Instructions for "mini-gel" Electrophoresis using the Idea Scientific MINI-SLAB

(Original 1979, Revised September 1991) Copyright 1991, Idea Scientific.

Introduction

The Idea Scientific MINI-SLAB complements the other "mini" and "micro" equipment found in most laboratories and has been found to increase productivity dramatically. The utility of the MINI-SLAB derives from the following features which also make it markedly different from larger format electrophoresis.

  1. Electrophoresis with the MINI-SLAB is rapid (normally 20 to 90 minutes).
  2. Straining and destaining times are short.
  3. The system has extreme sensitivity.
  4. Several gels can be polymerized at once with economic storage for later use.
  5. MINI-SLAB gels can be easily dried and stored.

Items you may wish to purchase

  1. A Hamilton 700 series 10 ul syringe with a Chaney adapter works well for loading samples. Gels which are 0.8 and 1.0 mm thick can be loaded with Gel Loading Pipet Tips (Idea Scientific Product #7210).
  2. Extra 10x10 cm and 10x15 cm glass plates are available from Idea Scientific. Extra 8x10 glass plates can be purchased from Arthur H. Thomas Co. (Thomas Catalog #6686-M20 is a pkg. of 12, #6686-M23 is a pkg. of 144 plates). Thomas phone no. is 856-467-2000.
  3. Rolls of cellophane membrane for the gel dryer are available from Idea Scientific. (Product #1080).
  4. The small, rust-free binder clips are available from Idea Scientific.(Product #1062)
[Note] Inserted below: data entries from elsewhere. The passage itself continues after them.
-- ==== Sys2Proof/Machine/Dispatch.lean ====
section
/-! DEFINITION. The dispatch: one arm for each constructor of Instr, each a direct call of that command's meaning. -/

namespace Sys2Proof.Machine
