/-- (1) A child's value joins the open instance of its tree; at the root, with this seat's own and every child's there, the values are combined in ascending port
order, delivered to the trump root, and the next instance opens. A flooded result is delivered once, its second copy discarded (R366, R367).
(2) A flooded renege of the hand in progress counts as one, of another hand it only goes on; a flooded misdeal stops the hand with the cause it names, but not its
sweep, and MISDEAL_RECEIVED says so; a table trick that does not complete in time names its first missing child and misdeals the hand with the trick's cause (R368, R370,
R371, R556).
(3) Between hands, with every enabled tree's sum of ones equal to the seats, and tree 0xFF enabled in a table of more than one seat, COMMIT sets TABLE_OK with
TABLE_COMMITTED; with a tree whose sum differs TABLE_OK falls (R377). -/
def Obligations.TableTricks : Prop :=
  (
    (∀ (s : State) (h : LHdr) (tree : Nat) (fn : BitVec 4) (inst : Nat) (v : W32), s.arrives h 0x30 → s.treeOn tree = true → tree ≠ 0xFF →
      (s.childPorts (tree - 0xF0)).contains h.port = true →
      let n := tree - 0xF0
      let w := s.ttrick n
      inst = w.inst % 65536 →
      (w.own = none → w.ownRec = none → exec (.trickUp h tree fn inst v none) s = .next (s.setTTrick n { w with kids := w.kids.ins h.port v })) ∧
      (∀ g x, w.own = some (g, x) → w.sent = false → s.treeRoot n = true →
        (∀ p ∈ s.childPorts n, p = h.port ∨ (w.kids.find? p).isSome = true) →
        ∃ t, exec (.trickUp h tree fn inst v none) s = .next t ∧
          (t.trickOf tree).done = some ((s.childPorts n).foldl (fun a p => trickFn g a (if p = h.port then v else w.kids.get p 0)) x) ∧
          (t.ttrick n).inst = w.inst + 1 ∧ t.tiles = s.tiles ∧ t.pos = s.pos ∧ t.hand = s.hand)) ∧
    (∀ (s : State) (h : LHdr) (tree : Nat) (fn : BitVec 4) (inst : Nat) (v : W32) (rec : Option GateRec),
      s.floods h 0x31 (trickBody tree fn inst v rec) → s.treeOn tree = true → inst = (s.ttrick (tree - 0xF0)).inst % 65536 →
      (rec = none → tree ≠ 0xFF → ∃ t, exec (.trickRes h tree fn inst v rec) s = .next t ∧ (t.trickOf tree).done = some v ∧
        (t.ttrick (tree - 0xF0)).inst = (s.ttrick (tree - 0xF0)).inst + 1 ∧
        t.link.floods = s.link.floods ++ [(0x31, trickBody tree fn inst v rec)] ∧ t.hand = s.hand ∧ t.tiles = s.tiles ∧ t.pos = s.pos) ∧
      (∀ r, rec = some r → tree = 0xFF → r.crc = crc32c (gateBytes r) → ∃ t, exec (.trickRes h tree fn inst v rec) s = .next t ∧
        t.hand = { s.hand with result := some r } ∧ t.tiles = s.tiles ∧ t.pos = s.pos)) ∧
    (∀ (s : State) (h : LHdr) (tree : Nat) (fn : BitVec 4) (inst : Nat) (v : W32) (rec : Option GateRec), s.portUp h.port = true →
      s.linkGood h = true → h.typ = 0x31 → h.dest = 0xFFFF → s.seen 0x31 (trickBody tree fn inst v rec) = true →
      exec (.trickRes h tree fn inst v rec) s = .next s)) ∧
  (
    (∀ (s : State) (h : LHdr) (hand : W64) (layer tile seat round : Nat) (ecc : SeatEcc),
      s.floods h 0x32 (leBytes 8 hand.toNat ++ leBytes 2 layer ++ leBytes 2 tile ++ leBytes 2 seat) →
      (hand = s.hand.hand → s.hand.running.isSome = true → s.hand.outcome = none → ∃ t, exec (.linkRenege h hand layer tile ⟨seat, round, ecc⟩) s = .next t ∧
        t.rd R.PT_RENEGES_COUNT = min (s.rd R.PT_RENEGES_COUNT + 1) (2 ^ 32 - 1)) ∧
      (hand ≠ s.hand.hand → ∃ t, exec (.linkRenege h hand layer tile ⟨seat, round, ecc⟩) s = .next t ∧ t.hand = s.hand ∧ s.keeps t ∧
        t.link.floods.length = s.link.floods.length + 1)) ∧
    (∀ (s : State) (h : LHdr) (origin cause : Nat), s.floods h 0x33 (misdealBody s.hand.hand origin cause) → s.hand.running.isSome = true →
      s.hand.outcome = none → s.hand.sweep = false →
      ∃ t, exec (.linkMisdeal h s.hand.hand origin cause) s = .next t ∧ t.hand.misdealt = true ∧ t.hand.outcome = some (0x47, cause) ∧
        (∀ n, (t.tile n).prim.running = false) ∧ t.fab.started = false ∧
        s.noted 0x050B [.w8 s.hand.hand.toNat, .w4 origin, .w4 cause] ∈ t.sup.trace) ∧
    (∀ (s : State) (h : LHdr) (origin cause : Nat), s.floods h 0x33 (misdealBody s.hand.hand origin cause) → s.hand.sweep = true →
      ∃ t, exec (.linkMisdeal h s.hand.hand origin cause) s = .next t ∧ t.hand.outcome = s.hand.outcome ∧ t.hand.sweep = true ∧ s.keeps t ∧
        s.noted 0x050B [.w8 s.hand.hand.toNat, .w4 origin, .w4 cause] ∈ t.sup.trace) ∧
    (∀ (s : State) (tree p : Nat), s.treeOn tree = true →
      (s.ttrick (tree - 0xF0)).own.isSome = true ∨ (s.ttrick (tree - 0xF0)).ownRec.isSome = true → s.moving = true →
      (s.childPorts (tree - 0xF0)).find? (fun p => if tree = 0xFF then !((s.ttrick (tree - 0xF0)).kidRecs.any (fun e => e.1 == p))
        else ((s.ttrick (tree - 0xF0)).kids.find? p).isNone) = some p → s.hand.running.isSome = true →
      s.hand.outcome = none → s.hand.sweep = false →
      ∃ t, exec (.tableTrickTimeout tree) s = .next t ∧ t.hand.misdealt = true ∧ t.hand.outcome = some (0x47, 5) ∧
        s.noted 0x0509 [.w4 tree, .w4 p, .w4 (s.getI R.LK_PSTAT_PEER_RANK p)] ∈ t.sup.trace)) ∧
  (
    ∀ (s : State) (who : Agent) (res : List (Nat × Option W32)), s.mayWrite who R.LK_CMD_COMMIT.off = true → s.between = true →
      let answers := fun (n : Nat) (v : W32) => res.find? (fun e => e.1 == 0xF0 + n) = some (0xF0 + n, some v)
      ((∀ n, n < 16 → s.getI R.LK_TREE_EN n = 1 → ∃ v, answers n v ∧ v.toNat = s.rd R.LK_SEATS_S) →
        s.rd R.LK_SEATS_S ≤ 1 ∨ s.getI R.LK_TREE_EN 15 = 1 →
        ∃ t, exec (.commit who res) s = .next t ∧ t.on R.LK_STATUS_TABLE_OK = true ∧
          s.noted 0x050E [.w4 (s.rd R.LK_TGEN_GEN), .w4 (s.rd R.LK_SEATS_S)] ∈ t.sup.trace ∧ t.hand = s.hand ∧ s.keeps t) ∧
      (∀ n v, n < 16 → s.getI R.LK_TREE_EN n = 1 → answers n v → v.toNat ≠ s.rd R.LK_SEATS_S →
        ∃ t, exec (.commit who res) s = .next t ∧ t.on R.LK_STATUS_TABLE_OK = false ∧ s.keeps t))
Casting of individual gels

  1. Be sure to use a comb and spacer set from the same matched set in which it was received. Idea Scientific comb and spacer sets are hand-matched so that all parts are within 0.01 mm of thickness. Using comb and spacer sets that differ by more than 0.02 mm in thickness can lead to the formation of a "skin" around a thinner comb while a comb which is too thick is difficult to force between the glass plates. Combs are made of either Teflon or of Vinyl. Teflon, a white pliable material, must be used if the gel is to be stored for more than a few days with the comb in it. Teflon combs are also easier to remove from high percentage gels. Vinyl combs which come in various colors and have been permanently non-stick coated by a special process, are easier to use than Teflon and can be used in all other cases. The vinyl spacers are provided in 20-cm lengths so that they can be customized for use with equipment made by other manufacturers. (To customize spacers, chop them to the desired length with a single-edged razor blade. Never use scissors, which may leave a burr.) (Note: If a comb is to be used with an agarose gel containing Ethidium Bromide, mark the comb and do not use it with non-Ethidium Bromide formulations. Ethidium Bromide inhibits the polymerization of acrylamide.)
  2. Trim spacers to approximate sizes (9.6 cm long spacers work well as both the side and bottom spacers for the 10.2 cm square plates). Make a glass sandwich as shown below. Positioning the glass plates with one plate approximately 2 mm higher than the other will make sample application easier.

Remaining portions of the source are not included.